Description of the task >>
You are asked to filter the data below and copy every line holding "simpa".

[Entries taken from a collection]

/-- Settles O18. -/
theorem unfitFramesReachNoOwner : Obligations.UnfitFramesReachNoOwner := by
  refine ⟨fun s address kind body listening => ⟨fun notAll other => ?_, fun unknown => ?_⟩,
    fun s kind address body => ⟨fun here wrong => ?_, fun all unfit => ?_⟩⟩
  · exact ⟨_, congrArg Host.Outcome.next (State.plFrame_not_for_room listening notAll other kind body),
      s.hearFrame_onlyHeard⟩
  · exact ⟨_, congrArg Host.Outcome.next (State.plFrame_of_unknown listening unknown address body), s.hearFrame_onlyHeard⟩
  · refine ⟨_, exec_command kind address body s, ?_⟩
    rw [State.plCommand_addressed here, State.takeAddressed, if_neg wrong]
    exact s.hearFrame_onlyHeard.latch _
  · have refused : ¬(kind.mayBroadcast = true ∧ body.length = kind.bodyLength) := by
      rintro ⟨may, fits⟩
      obtain mayNot | wrong := unfit
      · exact absurd (may.symm.trans mayNot) (by decide)
      · exact wrong fits
    refine ⟨_, exec_command kind address body s, ?_⟩
    rw [State.plCommand_broadcast all, State.takeBroadcast, if_neg refused]
    exact (s.hearFrame_onlyHeard.latch _).latch _

/-! ### The frames of the media link -/

theorem length_mlFrameContent (f : MlFrame) : (mlFrameContent f).length = f.body.length + 3 := by
  simp [mlFrameContent]
  omega

/-- The bytes of a request frame behind its sync byte. -/
def mlFrameTail (f : MlFrame) : List Byte := mlFrameContent f ++ crcBytes (mlFrameContent f)

theorem length_mlFrameTail (f : MlFrame) : (mlFrameTail f).length = f.body.length + 5 := by
  simp [mlFrameTail, length_mlFrameContent, length_crcBytes]

theorem mlFrameTail_eq {f : MlFrame} :
    mlFrameTail f = beBytes 1 f.body.length ++ (f.kind :: f.tag :: (f.body ++ crcBytes (mlFrameContent f))) := by
  simp [mlFrameTail, mlFrameContent]

theorem field_length_mlFrameTail {f : MlFrame} (short : f.body.length ≤ 120) : field (mlFrameTail f) 0 1 = f.body.length := by
  rw [mlFrameTail_eq]
  exact field_beBytes (len := 1) (by omega) [] _

theorem mlFrameOf_mlFrameTail {f : MlFrame} (short : f.body.length ≤ 120) : mlFrameOf (mlFrameTail f) = f := by
  have one (b : Byte) : BitVec.ofNat 8 (beNat [b]) = b := by
    rw [← BitVec.toNat_inj, BitVec.toNat_ofNat]
    simpa [beNat] using b.isLt
  have kind : field (mlFrameTail f) 1 1 = beNat [f.kind] := by rw [mlFrameTail_eq]; rfl
  have tag : field (mlFrameTail f) 2 1 = beNat [f.tag] := by rw [mlFrameTail_eq]; rfl
  have behind : (mlFrameTail f).drop 3 = f.body ++ crcBytes (mlFrameContent f) := by rw [mlFrameTail_eq]; rfl
  rw [mlFrameOf, field_length_mlFrameTail short, kind, tag, one, one, behind, List.take_left]

/-- Every byte of a request frame behind its sync byte but the last leaves the receiver in the frame (R183). -/
theorem mlRxTake_within {f : MlFrame} (short : f.body.length ≤ 120) (now rest : List Byte) (is : now ++ rest = mlFrameTail f)
    (more : rest ≠ []) (taken : List Byte) (c : Byte) (last : now = taken ++ [c]) :
    mlRxTake (.assembling taken) c = (.assembling now, .quiet) := by
  have fewer : now.length < f.body.length + 5 := by
    have all := congrArg List.length is
    have some := List.length_pos_of_ne_nil more
    rw [List.length_append, length_mlFrameTail] at all
    omega
  have count : field now 0 1 = f.body.length := by
    rw [← field_length_mlFrameTail short, ← is, field_append now rest (by simp [last])]
  simp only [mlRxTake, ← last]
  rw [count, if_neg (by simpa [mlBodyLimit] using short), if_pos fewer]

/-- The last byte of a request frame gives the frame (R183, R184). -/
theorem mlRxTake_last {f : MlFrame} (short : f.body.length ≤ 120) {taken : List Byte} {c : Byte}
    (is : taken ++ [c] = mlFrameTail f) : mlRxTake (.assembling taken) c = (.hunting, .good f) := by
  have length := length_mlFrameTail f
  have check : crc16 (mlFrameTail f) = 0 := crc16_append_crcBytes _
  simp only [mlRxTake, is, length, field_length_mlFrameTail short, check, mlFrameOf_mlFrameTail short]
  rw [if_neg (by simpa [mlBodyLimit] using short), if_neg (lt_irrefl _), if_pos trivial]

/-- Characters that bring no event leave their mark on the receiver alone (R183). -/
theorem State.mlChars_of_quiet {chars : List Byte} (quiet : (rxRun mlRxTake s.link.rx chars).2 = []) :
    s.mlChars chars = s.setMlRx (rxRun mlRxTake s.link.rx chars).1 := by
  induction chars generalizing s with
  | nil => rfl
  | cons c rest ih =>
    rcases brings : mlRxTake s.link.rx c with ⟨rx, event⟩
    simp only [rxRun, brings] at quiet ⊢
    cases event with
    | tooLong | badCrc | good f => simp at quiet
    | quiet =>
      have stepped : s.mlChar c = s.setMlRx rx := by
        rw [State.mlChar, brings]
        rfl
      rw [State.mlChars, List.foldl_cons, stepped]
      exact ih (s := s.setMlRx rx) quiet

Answer to this problem >>
    simpa [beNat] using b.isLt
  rw [count, if_neg (by simpa [mlBodyLimit] using short), if_pos fewer]
  rw [if_neg (by simpa [mlBodyLimit] using short), if_neg (lt_irrefl _), if_pos trivial]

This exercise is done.